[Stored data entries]
theorem execUeShli_within (e : Nat) (d : BitVec 4) (imm : BitVec 8) (s : State) :
    Within [.regs, .clk, .tim, .engs, .out, .freeCtr] [.clk, .eng, .ue, .perf] s (outcomeOr s (execUeShli e d imm s)) := by
  unfold execUeShli
  try dsimp only
  repeat' first
    | decide | with_reducible apply Within.refl | with_reducible apply Within.ite | (with_reducible apply WithinAct.mono (aluI_within _ _ _ _))
    | with_reducible apply engStep_within | rw [outcomeOr_ok] | rw [outcomeOr_fault] | with_reducible apply WithinAct.next
    | with_reducible apply WithinAct.jump | with_reducible apply WithinAct.stall | with_reducible apply WithinAct.slow | exact trivial | split
    | dsimp only

theorem execUeSari_within (e : Nat) (d : BitVec 4) (imm : BitVec 8) (s : State) :
    Within [.regs, .clk, .tim, .engs, .out, .freeCtr] [.clk, .eng, .ue, .perf] s (outcomeOr s (execUeSari e d imm s)) := by
  unfold execUeSari
  try dsimp only
  repeat' first
    | decide | with_reducible apply Within.refl | with_reducible apply Within.ite | (with_reducible apply WithinAct.mono (aluI_within _ _ _ _))
    | with_reducible apply engStep_within | rw [outcomeOr_ok] | rw [outcomeOr_fault] | with_reducible apply WithinAct.next
    | with_reducible apply WithinAct.jump | with_reducible apply WithinAct.stall | with_reducible apply WithinAct.slow | exact trivial | split
    | dsimp only

theorem latchObject_within (s : State) (e : Nat) :
    Within [.regs, .engs] [.ue] s (latchObject s e) := by
  unfold latchObject
  try dsimp only
  repeat' first
    | decide | with_reducible apply Within.refl | with_reducible apply Within.ite | with_reducible apply incF_in
    | (rw [hits_cons]; simp only [hits_nil, hits_cons, Area.has, Reg.UE_DENIED_RD]; omega) | with_reducible apply Within.after (updEng_within _ _ _)
    | split | dsimp only

theorem inPort_within (s : State) (e : Nat) (port : Nat) :
    Within [.regs, .engs] [.ue] s (((inPort s e port).map Prod.fst).getD s) := by
  unfold inPort
  try dsimp only
  repeat' first
    | decide | with_reducible apply Within.refl | with_reducible apply Within.ite | with_reducible apply Within.after (latchObject_within _ _)
    | rw [Option.getD_some] | rw [Option.getD_none] | rw [Option.map_some] | rw [Option.map_none]
    | with_reducible apply Within.after (updEng_within _ _ _) | split | dsimp only

theorem execUeIn_within (e : Nat) (d : BitVec 4) (imm : BitVec 8) (s : State) :
    Within [.regs, .clk, .tim, .engs, .out, .freeCtr] [.clk, .eng, .ue, .perf] s (outcomeOr s (execUeIn e d imm s)) := by
  unfold execUeIn
  try dsimp only
  repeat' first
    | decide | with_reducible apply Within.refl | with_reducible apply Within.ite | with_reducible apply Within.after (setW_within _ _ _ _)
    | with_reducible apply Within.afterPair (inPort_within _ _ _) (by assumption) | with_reducible apply engStep_within | rw [outcomeOr_ok]
    | rw [outcomeOr_fault] | with_reducible apply WithinAct.next | with_reducible apply WithinAct.jump | with_reducible apply WithinAct.stall
    | with_reducible apply WithinAct.slow | exact trivial | with_reducible apply Within.after (draw_within _) | split | dsimp only

theorem commitTrim_within (s : State) (e : Nat) (phase : Bool) (x : EWord) :
    Within [.regs, .engs, .out] [.eng] s (commitTrim s e phase x) := by
  unfold commitTrim
  try dsimp only
  repeat' first
    | decide | with_reducible apply Within.refl | with_reducible apply Within.ite | with_reducible apply raise_in
    | (rw [hits_cons]; simp only [hits_nil, hits_cons, Area.has, Reg.ENG_EVENTS_STEER_IGNORED]; omega) | split | with_reducible apply Within.set
    | (intro p hp; cases p <;> first | exact absurd (by decide) hp | rfl) | dsimp only

theorem pushMbox_within (s : State) (e : Nat) (x : EWord) :
    Within [.regs, .engs, .out] [.eng] s (pushMbox s e x) := by
  unfold pushMbox
  try dsimp only
  repeat' first
    | decide | with_reducible apply Within.refl | with_reducible apply Within.ite | with_reducible apply raise_in
    | (rw [hits_cons]; simp only [hits_nil, hits_cons, Area.has, Reg.ENG_EVENTS_MBOX_OUT_OVR]; omega)
    | with_reducible apply Within.after (updEng_within _ _ _) | split | dsimp only

theorem outPort_within (s : State) (e : Nat) (port : Nat) (x : EWord) :
    Within [.regs, .engs, .out] [.eng] s ((outPort s e port x).getD s) := by
  unfold outPort
  try dsimp only
  repeat' first
    | decide | with_reducible apply Within.refl | with_reducible apply Within.ite | with_reducible apply Within.after (commitTrim_within _ _ _ _)
    | with_reducible apply Within.after (pushMbox_within _ _ _) | rw [Option.getD_some] | rw [Option.getD_none] | with_reducible apply setF_in
    | with_reducible apply raise_in
    | (rw [hits_cons]; simp only [hits_nil, hits_cons, Area.has, Reg.ENG_IRQ_CODE_ENGINE, Reg.ENG_IRQ_CODE_CODE, Reg.ENG_EVENTS_USER_IRQ]; omega)
    | with_reducible apply Within.after (updEng_within _ _ _) | split | dsimp only

theorem engOut_within (e : Nat) (d : BitVec 4) (imm : BitVec 8) (s : State) :
    Within [.regs, .clk, .tim, .engs, .out, .freeCtr] [.clk, .eng, .ue, .perf] s (outcomeOr s (engOut e d imm s)) := by
  unfold engOut
  try dsimp only
  repeat' first
    | decide | with_reducible apply Within.refl | with_reducible apply Within.ite
    | with_reducible apply Within.afterSome (outPort_within _ _ _ _) (by assumption) | with_reducible apply engStep_within | rw [outcomeOr_ok]
    | rw [outcomeOr_fault] | with_reducible apply WithinAct.next | with_reducible apply WithinAct.jump | with_reducible apply WithinAct.stall
    | with_reducible apply WithinAct.slow | exact trivial | split | dsimp only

# To do
Could you give the data above again, exact in every line?

# Completed task
theorem execUeShli_within (e : Nat) (d : BitVec 4) (imm : BitVec 8) (s : State) :
    Within [.regs, .clk, .tim, .engs, .out, .freeCtr] [.clk, .eng, .ue, .perf] s (outcomeOr s (execUeShli e d imm s)) := by
  unfold execUeShli
  try dsimp only
  repeat' first
    | decide | with_reducible apply Within.refl | with_reducible apply Within.ite | (with_reducible apply WithinAct.mono (aluI_within _ _ _ _))
    | with_reducible apply engStep_within | rw [outcomeOr_ok] | rw [outcomeOr_fault] | with_reducible apply WithinAct.next
    | with_reducible apply WithinAct.jump | with_reducible apply WithinAct.stall | with_reducible apply WithinAct.slow | exact trivial | split
    | dsimp only

theorem execUeSari_within (e : Nat) (d : BitVec 4) (imm : BitVec 8) (s : State) :
    Within [.regs, .clk, .tim, .engs, .out, .freeCtr] [.clk, .eng, .ue, .perf] s (outcomeOr s (execUeSari e d imm s)) := by
  unfold execUeSari
  try dsimp only
  repeat' first
    | decide | with_reducible apply Within.refl | with_reducible apply Within.ite | (with_reducible apply WithinAct.mono (aluI_within _ _ _ _))
    | with_reducible apply engStep_within | rw [outcomeOr_ok] | rw [outcomeOr_fault] | with_reducible apply WithinAct.next
    | with_reducible apply WithinAct.jump | with_reducible apply WithinAct.stall | with_reducible apply WithinAct.slow | exact trivial | split
    | dsimp only

theorem latchObject_within (s : State) (e : Nat) :
    Within [.regs, .engs] [.ue] s (latchObject s e) := by
  unfold latchObject
  try dsimp only
  repeat' first
    | decide | with_reducible apply Within.refl | with_reducible apply Within.ite | with_reducible apply incF_in
    | (rw [hits_cons]; simp only [hits_nil, hits_cons, Area.has, Reg.UE_DENIED_RD]; omega) | with_reducible apply Within.after (updEng_within _ _ _)
    | split | dsimp only

theorem inPort_within (s : State) (e : Nat) (port : Nat) :
    Within [.regs, .engs] [.ue] s (((inPort s e port).map Prod.fst).getD s) := by
  unfold inPort
  try dsimp only
  repeat' first
    | decide | with_reducible apply Within.refl | with_reducible apply Within.ite | with_reducible apply Within.after (latchObject_within _ _)
    | rw [Option.getD_some] | rw [Option.getD_none] | rw [Option.map_some] | rw [Option.map_none]
    | with_reducible apply Within.after (updEng_within _ _ _) | split | dsimp only

theorem execUeIn_within (e : Nat) (d : BitVec 4) (imm : BitVec 8) (s : State) :
    Within [.regs, .clk, .tim, .engs, .out, .freeCtr] [.clk, .eng, .ue, .perf] s (outcomeOr s (execUeIn e d imm s)) := by
  unfold execUeIn
  try dsimp only
  repeat' first
    | decide | with_reducible apply Within.refl | with_reducible apply Within.ite | with_reducible apply Within.after (setW_within _ _ _ _)
    | with_reducible apply Within.afterPair (inPort_within _ _ _) (by assumption) | with_reducible apply engStep_within | rw [outcomeOr_ok]
    | rw [outcomeOr_fault] | with_reducible apply WithinAct.next | with_reducible apply WithinAct.jump | with_reducible apply WithinAct.stall
    | with_reducible apply WithinAct.slow | exact trivial | with_reducible apply Within.after (draw_within _) | split | dsimp only

theorem commitTrim_within (s : State) (e : Nat) (phase : Bool) (x : EWord) :
    Within [.regs, .engs, .out] [.eng] s (commitTrim s e phase x) := by
  unfold commitTrim
  try dsimp only
  repeat' first
    | decide | with_reducible apply Within.refl | with_reducible apply Within.ite | with_reducible apply raise_in
    | (rw [hits_cons]; simp only [hits_nil, hits_cons, Area.has, Reg.ENG_EVENTS_STEER_IGNORED]; omega) | split | with_reducible apply Within.set
    | (intro p hp; cases p <;> first | exact absurd (by decide) hp | rfl) | dsimp only

theorem pushMbox_within (s : State) (e : Nat) (x : EWord) :
    Within [.regs, .engs, .out] [.eng] s (pushMbox s e x) := by
  unfold pushMbox
  try dsimp only
  repeat' first
    | decide | with_reducible apply Within.refl | with_reducible apply Within.ite | with_reducible apply raise_in
    | (rw [hits_cons]; simp only [hits_nil, hits_cons, Area.has, Reg.ENG_EVENTS_MBOX_OUT_OVR]; omega)
    | with_reducible apply Within.after (updEng_within _ _ _) | split | dsimp only

theorem outPort_within (s : State) (e : Nat) (port : Nat) (x : EWord) :
    Within [.regs, .engs, .out] [.eng] s ((outPort s e port x).getD s) := by
  unfold outPort
  try dsimp only
  repeat' first
    | decide | with_reducible apply Within.refl | with_reducible apply Within.ite | with_reducible apply Within.after (commitTrim_within _ _ _ _)
    | with_reducible apply Within.after (pushMbox_within _ _ _) | rw [Option.getD_some] | rw [Option.getD_none] | with_reducible apply setF_in
    | with_reducible apply raise_in
    | (rw [hits_cons]; simp only [hits_nil, hits_cons, Area.has, Reg.ENG_IRQ_CODE_ENGINE, Reg.ENG_IRQ_CODE_CODE, Reg.ENG_EVENTS_USER_IRQ]; omega)
    | with_reducible apply Within.after (updEng_within _ _ _) | split | dsimp only

theorem engOut_within (e : Nat) (d : BitVec 4) (imm : BitVec 8) (s : State) :
    Within [.regs, .clk, .tim, .engs, .out, .freeCtr] [.clk, .eng, .ue, .perf] s (outcomeOr s (engOut e d imm s)) := by
  unfold engOut
  try dsimp only
  repeat' first
    | decide | with_reducible apply Within.refl | with_reducible apply Within.ite
    | with_reducible apply Within.afterSome (outPort_within _ _ _ _) (by assumption) | with_reducible apply engStep_within | rw [outcomeOr_ok]
    | rw [outcomeOr_fault] | with_reducible apply WithinAct.next | with_reducible apply WithinAct.jump | with_reducible apply WithinAct.stall
    | with_reducible apply WithinAct.slow | exact trivial | split | dsimp only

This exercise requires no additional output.